Who Has the Final Word? Designing Multi-Agent Collaborative Framework for Professional Translators
George X. Wang, Jiaqian Hu, Jing Qian
TL;DR
This work tackles the limitation of automated translation in high-stakes domains by introducing CHORUS, a human–AI, multi-agent framework that operationalizes the Multidimensional Quality Metrics (MQM) as a set of specialized agents coordinated by a Dimension Router and grounded in a shared Translation Memory. The translator retains final authority, using two explicit interaction loops to guide iterative refinements across focused quality dimensions such as accuracy, terminology, and style. An expert formative study motivates the design, and an extensive evaluation across language pairs and LLM backbones shows CHORUS yields meaningful, statistically significant improvements in semantic fidelity and contextual adaptation, particularly for linguistically distant pairs. The results support the practicality of interpretable, human-guided AI systems for professional translation and point to future human-in-the-loop studies to quantify workflow impact and broaden applicability to other expert domains.
Abstract
Recent advances in LLM based translation have led to renewed interest in fully automated systems, yet professional translators remain essential in high stakes domains where decisions about accuracy, terminology, style, and audience cannot be safely automated. Current tools are typically single shot generators or single-agent self-refiners, offering limited support for translator multidimensional decision making process and providing little structured leverage for translator input.
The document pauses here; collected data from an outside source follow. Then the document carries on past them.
/-- A slot has an OFILL of the thread outstanding (R260, R261, R264). -/
def Thread.filling (t : Thread) (slot : Nat) : Bool :=
  t.outst.any (fun o => match o.op with
    | .ofill _ n _ _ _ => n == slot
    | .ofillS _ n _ _ _ _ => n == slot
    | _ => false)

/-- ORELEASE (R260). -/
def execOrelease (h : Hdr) (a : SReg) : State → Host.Outcome State Fault Refusal :=
  runS { h := h, rd := [.s a], heavy := true, noHandler := true } (fun c =>
    let x := c.x 0
    let l := slotsOf (x.setWidth 32)
    if x.toNat / 2 ^ 32 ≠ 0 then .exc { cause := 22 }
    else if l.any (fun i => (c.s.core c.core).slotOwner i != some c.aid) then .exc { cause := 22 }
    else if l.any c.t.filling then .exc { cause := 5 }
    else
      let s1 := l.foldl (fun s i => s.record c.aid c.t.seq (.slot i (vrd (s.core c.core).opm i))) c.s
      .ok (s1.modCore c.core (fun k => { k with opm := l.foldl (fun v i => vwr v i ⟨none, []⟩) k.opm })))

/-- SLOT, OFF and LEN of a slot descriptor (R261). -/
def slotDesc (x : Dword) : Nat × Nat × Nat := (bits x.toNat 4 0, bits x.toNat 21 8, bits x.toNat 37 23)

/-- A slot descriptor that OFILL accepts for a slot of the thread; `unit` is 16, or 128 for the stream form (R261). -/
def Cx.descOk (c : Cx) (x : Dword) (unit : Nat) : Bool :=
  let (sl, off, len) := slotDesc x
  decide (bits x.toNat 63 38 = 0 ∧ bits x.toNat 22 22 = 0 ∧ bits x.toNat 7 5 = 0 ∧ 1 ≤ len ∧ len % unit = 0 ∧
    off % 16 = 0 ∧ off + len ≤ 16384) && (c.s.core c.core).slotOwner sl == some c.aid

/-- OFILL from the own scratchpad (R261). -/
def execOfill (h : Hdr) (d cr : SReg) (m : MemOp) : State → Host.Outcome State Fault Refusal :=
  let rd := memNames m ++ [.s cr]
  runS { h := h, len := memLen m, rd := rd, wr := [.s d], heavy := true, noHandler := true, long := true, mem := true }
    (fun c =>
      let x := c.x (memNames m).length
      let (sl, off, len) := slotDesc x
      let va := c.ea m 0
      if c.descOk x 16 = false then .exc { cause := 22 }
      else
        match c.s.chkSeg c.t m.seg va len 16 true false with
        | some e => .exc e
        | none =>
          if c.s.isOwn c.t va = false ∨ c.s.ownOk c.t va len = false then
            .exc { cause := 13, addr := reportAddr c.core va }
          else c.long (.ofill d sl off ⟨va, len⟩ []) [.s d])

/-- The bindable vector register of a three-bit field (R257). -/
def vport (b : BitVec 3) : VReg := BitVec.ofNat 5 (24 + b.toNat)

/-- OFILL.s from a bound stream (R261). -/
def execOfillS (h : Hdr) (d cr : SReg) (b : BitVec 3) : State → Host.Outcome State Fault Refusal :=
  runS { h := h, rd := [.s cr], own := [.v (vport b)], wr := [.s d], heavy := true, noHandler := true, long := true
         mem := true } (fun c =>
    let x := c.x 0
    let (sl, off, len) := slotDesc x
    if c.descOk x 128 = false then .exc { cause := 22 }
    else if c.s.affineIn c.aid (.v (vport b)) = false then .exc { cause := 8 }
    else c.long (.ofillS d sl off len len ⟨true, b⟩) [.s d])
We present CHORUS, a human-AI multiagent collaborative translation framework grounded in the Multidimensional Quality Metrics (MQM) framework, which decomposes quality dimensions into specialized agents and integrates their feedback into an iterative refinement loop controlled by the translator. A six-user preliminary study with professional translators found that CHORUS consistently outperforms zero-shot and single-agent baselines, showing that MQM-aligned multi-agent collaboration better supports professional translation workflows than autonomous generation.